The PhD will be hosted within the TERE team (Electron Transfer and Electrochemical Reactivity) of the ITODYS laboratory, well recognized for its expertise in molecular and materials electrochemistry.

This PhD research is part of the ANR project MultE, coordinated by P. Lainé and funded by the French National Research Agency (ANR). The consortium brings together four teams from ITODYS, combining expertise in chemical synthesis, electrochemical characterization, mechanistic analysis, and theoretical molecular modelling.

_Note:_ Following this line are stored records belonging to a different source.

/-- A register that reads 0 while its die is retired (R535). -/
def dark (gone : Bool) (r : Option Reg) : Option Reg := if gone then r.map (fun x => { x with val := 0 }) else r

/-- A register of PF BAR0 at its own offset. Before K3 is complete every block but DEV and WDN reads 0 (R483). -/
def pfReg (s : State) (o : Nat) : Option Reg :=
  if o < 0x100000 then devReg s o
  else if o < 0x200000 then wdnReg s (o - 0x100000)
  else
    dark (!s.power.k3done) (
      if o < 0x300000 then epoReg s (o - 0x200000)
      else if o < 0x400000 then obsReg s (o - 0x300000)
      else if o < 0x500000 then
        let l := (o - 0x400000) / 0x40000
        dark (unitRetired s 13 (dieUnit 3 l)) (lnkReg s l (o % 0x40000))
      else if o < 0x600000 then
        let p := (o - 0x500000) / 0x40000
        dark (unitRetired s 3 (dieUnit 1 p)) (pktReg s p (o % 0x40000))
      else if o < 0x700000 then
        let i := (o - 0x600000) / 0x40000
        dark (unitRetired s 10 (dieUnit 4 i)) (strReg s i (o % 0x40000))
      else if 0x1000000 ≤ o ∧ o < 0x2200000 then crsReg s (o - 0x1000000)
      else if 0x3000000 ≤ o ∧ o < 0x3100000 then prtReg s ((o - 0x3000000) / 0x400) (o % 0x400)
      else if 0x4000000 ≤ o ∧ o < 0x6000000 ∧ o % 8 = 0 then r8 (stageWord s (o - 0x4000000))
      else if 0x6000000 ≤ o ∧ o < 0x8000000 ∧ o % 8 = 0 then r8 0
      else none)

/-- A register at a place. -/
def regAt (s : State) (sp o : Nat) : Option Reg := if sp = 0 then pfReg s o else winReg s (sp - 1) o

/-! ### Reads (R10, R11, R536, R538) -/

/-- One counter of a table cleared. -/
def cntZero (k : Nat) (m : Map (BitVec 48)) : Map (BitVec 48) := mapDel k m

/-- What a clearing read does to the register at a place: none where the register has no RCLR field. -/
def clearAt (sp o : Nat) : Option (State → State) :=
  if sp ≠ 0 then
    (entryAt o 0x2000 8 13).map (fun n => modPart (sp - 1) (fun x => { x with cnt := cntZero n x.cnt }))
  else if o = 0x100604 then some (fun s => { s with auth := { s.auth with suppressed := 0 } })
  else if o = 0x300400 then some (fun s => { s with obs := { s.obs with dropCnt := 0 } })
  else if o = 0x300408 then some (fun s => { s with obs := { s.obs with skipCnt := 0 } })
  else if o < 0x200000 then
    (entryAt o 0x100280 8 10).map (fun n => fun s => { s with flt := { s.flt with cnt := cntZero n s.flt.cnt } })
  else if 0x400000 ≤ o ∧ o < 0x500000 then
    let l := (o - 0x400000) / 0x40000
    if let some n := entryAt (o % 0x40000) 0x400 8 104 then some (modLane l n (fun x => { x with fecUncorr := 0 }))
    else (entryAt (o % 0x40000) 0x800 8 17).map (fun n => modLdie l (fun x => { x with cnt := cntZero n x.cnt }))
  else if 0x500000 ≤ o ∧ o < 0x600000 then
    (pdieCounter (o % 0x40000)).map (fun k => modPdie ((o - 0x500000) / 0x40000) (fun x => { x with cnt := cntZero k x.cnt }))
  else if 0x600000 ≤ o ∧ o < 0x700000 then
    (sdieCounter (o % 0x40000)).map (fun k => modSdie ((o - 0x600000) / 0x40000) (fun x => { x with cnt := cntZero k x.cnt }))
  else if 0x1000000 ≤ o ∧ o < 0x2200000 ∧ [0x418, 0x1180, 0x1188].contains (o % 0x10000) then
    some (modBrick ((o - 0x1000000) / 0x100000 * 16 + o % 0x100000 / 0x10000) (brkClear (o % 0x10000)))
  else none

/-- Whether the registers of a place are readable now (R483, R535): a clearing read of one that is not has no effect. -/
def hidden (s : State) (sp o : Nat) : Bool :=
  sp == 0 && ((decide (0x200000 ≤ o) && !s.power.k3done)
    || (decide (0x400000 ≤ o) && decide (o < 0x500000) && unitRetired s 13 (dieUnit 3 ((o - 0x400000) / 0x40000)))
    || (decide (0x500000 ≤ o) && decide (o < 0x600000) && unitRetired s 3 (dieUnit 1 ((o - 0x500000) / 0x40000)))
    || (decide (0x600000 ≤ o) && decide (o < 0x700000) && unitRetired s 10 (dieUnit 4 ((o - 0x600000) / 0x40000)))
    || (decide (0x1000000 ≤ o) && decide (o < 0x2200000)
        && (decide (cdieCount s ≤ (o - 0x1000000) / 0x100000) || cdieDark s ((o - 0x1000000) / 0x100000))))

/-- The effect of a clearing read at a place, if the register there has one and is readable. -/
def clearNow (s : State) (sp o : Nat) : Option (State → State) := if hidden s sp o then none else clearAt sp o

/-- The key of a latched high half. -/
def latchKey (sp o : Nat) : Nat := sp * 2 ^ 27 + o

/-- Bytes of a number from byte k on. -/
def slice (v k n : Nat) : Nat := v / 2 ^ (8 * k) % 2 ^ (8 * n)

/-- The value of a register for a read: the temperature of an island, which nothing determines, is free; the first read of a dump in a session is
audited. -/
def sampled (sp o : Nat) (v : Nat) (s : State) : Nat × State :=
  match (if sp = 0 then entryAt o 0x100400 8 18 else none) with
  | some j =>
    if j < cdieCount s then
      let f := takeFree s
      (v + f.1.toNat % 2 ^ 8 * 2 ^ 40, f.2)
    else (v, s)
  | none =>
    if sp = 0 ∧ 0x4000000 ≤ o ∧ o < 0x6000000 ∧ s.power.k3done = true ∧ allowed s .pf installerRights = true then
      match stageKey s with
      | some k => if auditFull s then (0, s) else (v, auditExport .pf k s)
      | none => (v, s)
    else (v, s)

/-- A read of n bytes inside one 8-byte word. -/
def readWithin (sp o n : Nat) (s : State) : Nat × State :=
  let b := o / 8 * 8
  let k := o - b
  match regAt s sp b with
  | some ⟨8, v⟩ =>
    match clearNow s sp b with
    | none =>
      let r := sampled sp b v s
      (slice r.1 k n, r.2)
    | some clear =>
      let key := latchKey sp b
      if n = 8 then
        let s := clear s
        (v, { s with dev := { s.dev with latchedHigh := mapDel key s.dev.latchedHigh } })
      else if k < 4 then
        let s := clear s
        (slice v k n, { s with dev := { s.dev with latchedHigh := mapSet key (BitVec.ofNat 32 (v / 2 ^ 32)) s.dev.latchedHigh } })
      else match mapFind key s.dev.latchedHigh with
        | some h => (slice h.toNat (k - 4) n, { s with dev := { s.dev with latchedHigh := mapDel key s.dev.latchedHigh } })
        | none => (slice v k n, s)
  | lo =>
    let val := fun (r : Option Reg) => match r with
      | some ⟨4, v⟩ => v
      | _ => 0
    let v := val lo + val (regAt s sp (b + 4)) * 2 ^ 32
    let s := if k < 4 then (match clearNow s sp b with
      | some clear => clear s
      | none => s) else s
    let s := if 4 < k + n then (match clearNow s sp (b + 4) with
      | some clear => clear s
      | none => s) else s
    (slice v k n, s)

/-- The bytes of an access. -/
def sizeOf_ : AccessSize → Nat
  | .b1 => 1
  | .b2 => 2
  | .b4 => 4
  | .b8 => 8

/-- The space that a function's access reaches, if it reaches one now: the link is up, the function exists and is in D0 (R423, R427). -/
def spaceOf (s : State) (fn : Fn) : Option Nat :=
  let p := match fn with
    | .pf => 0
    | .pfWindow => 0
    | .vf p => p.val
  if !s.power.pcieUp || s.power.off || s.power.holdup.isSome || !fnExists s p || (partAt s p).d3hot then none
  else match fn with
    | .pf => some 0
    | .pfWindow => some 1
    | .vf p => if p = 0 then none else some (p.val + 1)

/-- The bytes of a space. -/
def spaceSize (sp : Nat) : Nat := if sp = 0 then 0x8000000 else 0x10000

/-- RCLR_READ (R10, R536, R538): a read through a function's BAR; what it returns stands in `readData`. An access across an 8-byte boundary is two. -/
def execRclrRead (fn : Fn) (offset : Nat) (size : AccessSize) (s : State) : Out :=
  let n := sizeOf_ size
  .next (match spaceOf s fn with
    | none => s
    | some sp =>
      if spaceSize sp < offset + n then s
      else
        let n1 := min n (8 - offset % 8)
        let r := readWithin sp offset n1 s
        let q := if n1 < n then readWithin sp (offset + n1) (n - n1) r.2 else (0, r.2)
        { q.2 with dev := { q.2.dev with readData := BitVec.ofNat 64 (r.1 + q.1 * 2 ^ (8 * n1)) } })

/-! ### Writes (R10, R12, R536, R537) -/

/-- The state of an outcome. -/
def stateOf (s : State) : Out → State
  | .next t => t
  | _ => s

/-- A meaning as a change of the state. -/
def via (f : State → Out) (s : State) : State := stateOf s (f s)

/-- bad_access set (R534, R536). -/
def badAccess (s : State) : State := { s with dev := { s.dev with badAccess := true } }

/-- A write of a register of DEV. -/
def writeDev (o v : Nat) (s : State) : State :=
  match o with
  | 0x30 => if bit 24 v then { s with dev := { s.dev with badAccess := false } } else s
  | 0x38 => { s with dev := { s.dev with intStatus := s.dev.intStatus &&& ~~~(BitVec.ofNat 6 v) } }
  | 0x3C => { s with dev := { s.dev with intEn := BitVec.ofNat 4 (bits 5 2 v) } }
  | _ => s

/-- A write of WDN_AUTH_CTL (R504, R514): the slot is kept, then the operation runs; the nonce of an OPEN is free. -/
def writeAuth (v : Nat) (s : State) : State :=
  let slot := bits 12 0 v
  let s := { s with auth := { s.auth with authSlot := slot } }
  match bits 17 16 v with
  | 1 =>
    let b := freeBytes 48 s
    if slot ≤ 10 then via (execOpenSession .pf (BitVec.ofNat 8 slot) (BitVec.ofNat 384 (beNat b.1))) b.2 else s
  | 2 => via (execVerifySession .pf (BitVec.ofNat 768 (beNat (memBytes s.auth.sig 0 96)))) s
  | 3 => via (execCloseSession .pf) s
  | _ => s

/-- A write of a register of WDN. STAGE and the key commands carry what the warden reads by DMA: they are commands of their own. -/
def writeWdn (o v : Nat) (s : State) : State :=
  match o with
  | 0x100 => { s with st := { s.st with addr := BitVec.ofNat 64 (v / 64 * 64) } }
  | 0x108 => { s with st := { s.st with len := BitVec.ofNat 21 v } }
  | 0x110 =>
    match bits 1 0 v with
    | 2 => via (execStructApply .pf) s
    | 3 => via (execStructAbort .pf) s
    | _ => s
  | 0x130 => { s with loops := { s.loops with sel := BitVec.ofNat 32 (bits 25 16 v * 2 ^ 16 + bits 4 0 v) } }
  | 0x13C =>
    let (i, p) := selLoop s
    if allowed s .pf operatorRights && decide (i < 17) then
      touchSession .pf { s with loops := { s.loops with stagedLo := mapSet (loopKey i p) (v % 2 ^ 32) s.loops.stagedLo } }
    else s
  | 0x140 => via (execBoundCommit .pf (BitVec.ofNat 32 (shownBounds s).2.1) (BitVec.ofNat 32 v)) s
  | 0x148 => if bit 27 v then { s with loops := { s.loops with badWrite := false } } else s
  | 0x204 => { s with flt := { s.flt with sel := v % 2 ^ 10 } }
  | 0x320 => if bit 0 v then via (execShutdown .pf) s else s
  | 0x500 => writeAuth v s
  | 0x5C0 => { s with auth := { s.auth with keyAddr := BitVec.ofNat 64 (v / 64 * 64) } }
  | 0x604 => { s with auth := { s.auth with sel := v % 2 ^ 14 } }
  | _ => match entryAt o 0x540 4 24 with
    | some i => { s with auth := { s.auth with sig := memPutBytes (4 * i) (leBytes 4 v) s.auth.sig } }
    | none => s

/-- A write of a register of OBS. -/
def writeObs (o v : Nat) (s : State) : State :=
  match o with
  | 0x008 => if bit 17 v then via (execWallStep .pf) s else s
  | 0x010 => { s with time := { s.time with todNext := BitVec.ofNat 64 v } }
  | 0x100 => { s with obs := { s.obs with histSel := BitVec.ofNat 32 (bits 31 31 v * 2 ^ 31 + bits 13 12 v * 2 ^ 12 + bits 9 0 v) } }
  | 0x104 => if bit 0 v then clearSelected s else s
  | 0x300 =>
    if allowed s .pf installerRights then touchSession .pf { s with obs := { s.obs with kinds := BitVec.ofNat 8 (bits 8 1 v) } } else s
  | 0x340 => (List.finRange 4).foldl (fun s i => if bit (8 + i.val) v then via (execRubbleRelease .pf i) s else s) s
  | 0x348 => { s with obs := { s.obs with stageSel := BitVec.ofNat 32 (v % 2 ^ 10) } }
  | _ => s

/-- A write of PRT_LOAD_CMD: PARAM carries the block that the loader reads by DMA, and is a command of its own. -/
def writeLoadCmd (p : Part) (op : Nat) (s : State) : State :=
  match op with
  | 1 => via (execLoadPrepare .pf p) s
  | 2 => via (execLoadCommit .pf p) s
  | 3 => via (execLoadAbort .pf p) s
  | 4 => via (execLoadUnload .pf p) s
  | _ => s

/-- A write of PRT_RETEMPER_CMD: more than one bit is ignored (R175). -/
def writeTemperCmd (p : Part) (v : Nat) (s : State) : State :=
  match bits 2 0 v with
  | 1 => via (execRetemperStart .pf p) s
  | 2 => via (execRetemperRevert .pf p) s
  | 4 => via (execRetemperRelease .pf p) s
  | _ => s

/-- A write of a PRT_ register by the PF driver. -/
def writePrt (p : Part) (o v : Nat) (s : State) : State :=
  let part := fun (f : PartSt → PartSt) => modPart p.val f s
  let load := fun (f : LoadSt → LoadSt) => modModel p.val (fun m => { m with load := f m.load }) s
  match o with
  | 0x008 => if bit 0 v then via (execResetRequest .pf p) s else s
  | 0x040 => part (fun x => { x with cascade := cascadeOf (bit 0 x.cascade.toNat) (BitVec.ofNat 32 v) })
  | 0x080 => part (fun x => { x with flow := BitVec.ofNat 32 (min 3600 (bits 31 20 v) * 2 ^ 20 + bits 19 18 v * 2 ^ 18) })
  | 0x084 => part (fun x => { x with flowQuota := BitVec.ofNat 32 (v % 2 ^ 24) })
  | 0x0C0 => part (fun x => { x with tree := BitVec.ofNat 32 (bitAt 31 (bit 31 v) + min 262144 (bits 18 0 v)) })
  | 0x100 => via (execDriftCtlWrite .pf p (BitVec.ofNat 32 v)) s
  | 0x10C => writeTemperCmd p v s
  | 0x188 => part (fun x => { x with scratchMib := min (scratchMax s) (v % 2 ^ 16) })
  | 0x1C4 => command .pf operatorRights 0x0028 p.val id (modPart p.val (fun x => { x with seqAdv := seqAdvOf (BitVec.ofNat 32 v) })) s
  | 0x1C8 => command .pf operatorRights 0x0028 p.val id (modPart p.val (fun x => { x with seqThresh := seqThreshOf (BitVec.ofNat 32 v) })) s
  | 0x200 => load (fun l => { l with addr := BitVec.ofNat 64 (v / 64 * 64) })
  | 0x208 => load (fun l => { l with len := BitVec.ofNat 32 v })
  | 0x210 => load (fun l => { l with ctl := BitVec.ofNat 32 (bits 31 16 v * 2 ^ 16 + bits 4 1 v * 2) })
  | 0x214 => writeLoadCmd p (bits 2 0 v) s
  | _ => s

/-- A write of a register of PF BAR0. -/
def writePf (o v : Nat) (s : State) : State :=
  if o < 0x100000 then writeDev o v s
  else if o < 0x200000 then writeWdn (o - 0x100000) v s
  else if hidden s 0 o then s
  else if 0x300000 ≤ o ∧ o < 0x400000 then writeObs (o - 0x300000) v s
  else if 0x600000 ≤ o ∧ o < 0x700000 ∧ o % 0x40000 = 0x10 ∧ bit 63 v = true then
    modSdie ((o - 0x600000) / 0x40000) (fun x => { x with errValid := false }) s
  else if 0x1000000 ≤ o ∧ o < 0x2200000 then
    modBrick ((o - 0x1000000) / 0x100000 * 16 + o % 0x100000 / 0x10000) (brkWrite (o % 0x10000) v) s
  else if 0x3000000 ≤ o ∧ o < 0x3100000 then writePrt (Fin.ofNat 1024 ((o - 0x3000000) / 0x400)) (o % 0x400) v s
  else s

/-- A write of an MSI-X table entry. -/
def writeVec (p v o val : Nat) (s : State) : State :=
  match o with
  | 0 => modPart p (modVec v (fun y => { y with addr := BitVec.ofNat 64 val })) s
  | 8 => modPart p (modVec v (fun y => { y with data := BitVec.ofNat 32 val })) s
  | _ => if bit 0 val then modPart p (modVec v (fun y => { y with mask := true })) s else unmaskVec p v s

/-- A write of a ring's register (Table 11 of the partition chapter). -/
def writeRing (p r o v : Nat) (s : State) : State :=
  let ring := fun (f : RingSt → RingSt) => modPart p (modRing r f) s
  match o with
  | 0x00 => ring (fun y => if y.enable then y else { y with base := BitVec.ofNat 64 (v / 4096 * 4096) })
  | 0x08 => ring (fun y => if y.enable then y else { y with wb := BitVec.ofNat 64 (v / 8 * 8) })
  | 0x10 => writeRingCtl p r (BitVec.ofNat 32 v) s
  | 0x28 => ring (fun y => { y with delayUs := max 1 (bits 27 16 v), count := max 1 (bits 15 0 v) })
  | _ => s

We seek a highly motivated candidate with a solid background in electrochemistry and molecular chemistry. Experience in molecular electrochemistry, reaction mechanisms, or redox-active organic systems will be considered an advantage. The candidate should be eager to explore fundamental questions bridging molecular reactivity, molecular actuators, and energy storage.